The baby girl from ancient Beringia

Eric S. Carlson / Ben A. Potter Artistic representation of the inhabitants of Alaska roughly 15,000 years agoEric S. Carlson / Ben A. Potter

Scientists are gaining new insight into the initial settlement of the Americas thanks to DNA extracted from the fossilized bones of a 6-week-old baby who lived in the Tanama River basin in central Alaska 11,500 years ago (Nature, January 3). According to analyses by archaeologists and geneticists at the universities of Copenhagen, Denmark, and Cambridge, UK, the baby was part of a population that probably comprised a few thousand individuals and lived in Beringia for thousands of years.
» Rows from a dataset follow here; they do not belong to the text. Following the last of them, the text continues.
/-- The unit of a request is set up. A stage that goes on from an earlier stroke keeps the unit it has. -/
def setUpUnit (n : Nat) (s : State) : State :=
  match slotOf s n, pipeOf s n with
  | some r, some p =>
    if resumes s r p then s
    else
      match nextStage p with
      | some 6 => if toPrefill p = 0 then startDecode n s else setUpPrefill n s
      | some k =>
        let s1 := beginStage n s
        if slotWaits s r ∨ p.unit.isSome ∨ p.snapTaken && k == 2 then s1
        else if k = 1 then setUpEmbed n s1
        else if k = 2 then takeSnapshot n s1
        else if k = 4 then setUpRerank n s1
        else if k = 7 then setUpGeneric n s1
        else s1
      | none => s
  | _, _ => s

/-- An admitted unit starts: its request is RUNNING. -/
def startUnit (e : UnitEst) (s : State) : State :=
  match slotOf s e.slot with
  | none => s
  | some r =>
    if deadlineMissed s r then endRequest e.slot 0x43 [] s
    else
      let s1 := setSlot s e.slot { r with
        st := .running, wait := 0, holdPages := 0, strokes := r.strokes + 1, firstAdmit := some (r.firstAdmit.getD (now s))
        endsStage := e.endsStage }
      mapSyncs e.slot (setUpUnit e.slot s1)

/-- A unit that the governor does not take counts (R308). -/
def deferUnit (n : Nat) (s : State) : State :=
  match slotOf s n with
  | some r => setSlot s n { r with deferred := r.deferred + 1 }
  | none => s

/-- The stroke that the governor's decision starts. -/
def startStroke (b : BoundaryData) (placed : List UnitEst) (s : State) : State :=
  let a := governStroke s b placed
  let out := (placed.map UnitEst.slot).filter (fun n => !(a.2.map UnitEst.slot).contains n)
  let g := s.gov
  let s1 := { s with
    gov := { g with
      mNow := a.1, estimateUj := (List.range (Config.dies s.part)).map (dieUj s b a.2 a.1)
      clockLowered := if a.1 < g.mCap then saturate 0xFFFF (g.clockLowered + 1) else g.clockLowered
      deferredCnt := if out.isEmpty then g.deferredCnt else saturate 0xFFFF (g.deferredCnt + 1) }
    srv := { s.srv with strokeNo := s.srv.strokeNo + 1, strokeSince := some (now s), admitted := a.2.map UnitEst.slot } }
  let s2 := out.foldl (fun t n => deferUnit n t) s1
  let s3 := a.2.foldl (fun t e => startUnit e t) s2
  traceWrite (traceOf s3 1 (s3.srv.strokeNo % 2 ^ 32) (a.2.length + 2 ^ 32 * a.1) 0) s3

/-- Composition may start: no stroke is in progress and nothing holds it (R440, R512). -/
def canCompose (s : State) : Bool :=
  clocksRun s && fwRunning s && s.gov.st == .active && s.srv.strokeSince.isNone
    && (s.net.shell != .restarting || !isLead s || (List.range s.net.memberCount).all s.net.readyMembers.contains)

/-- The first stroke after a restart: the shell serves again. -/
def afterRestart (s : State) : State :=
  if s.net.shell = .restarting then { s with net := { s.net with shell := if s.net.shellId = 0 then .solo else .formed } } else s

/-- A stroke is composed, admitted and started. -/
def composeStroke (b : BoundaryData) (s : State) : State :=
  let s0 := adoptEpoch (afterRestart s)
  let s1 := prepareSlots b { s0 with port := { s0.port with ageNow := s0.port.arbAge } }
  let p := placeUnits b (candidates s1) [] s1
  settleAll (startStroke b p.1 p.2)

end Sys2Proof.Machine
end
Beringia is the name given to the vast area of land (now largely submerged) that connected Siberia in eastern Asia to Alaska in North America from about 30,000 to 15,000 years ago during the last ice age, when the sea level was lower than it is today. The girl’s remains were found in 2013 alongside another fossilized baby, and researchers have named their people the Ancient Beringians. This group, as well as the ancestors of all present-day Native Americans, descended from a single population in eastern Siberia that separated genetically from other Asians roughly 36,000 years ago. The Ancient Beringians then diverged genetically from this population about 20,000 years ago, but it was not previously known whether the division occurred in Asia or in the Americas. The ancestors of modern Native Americans separated from this same population a little later, approximately 16,000 years ago.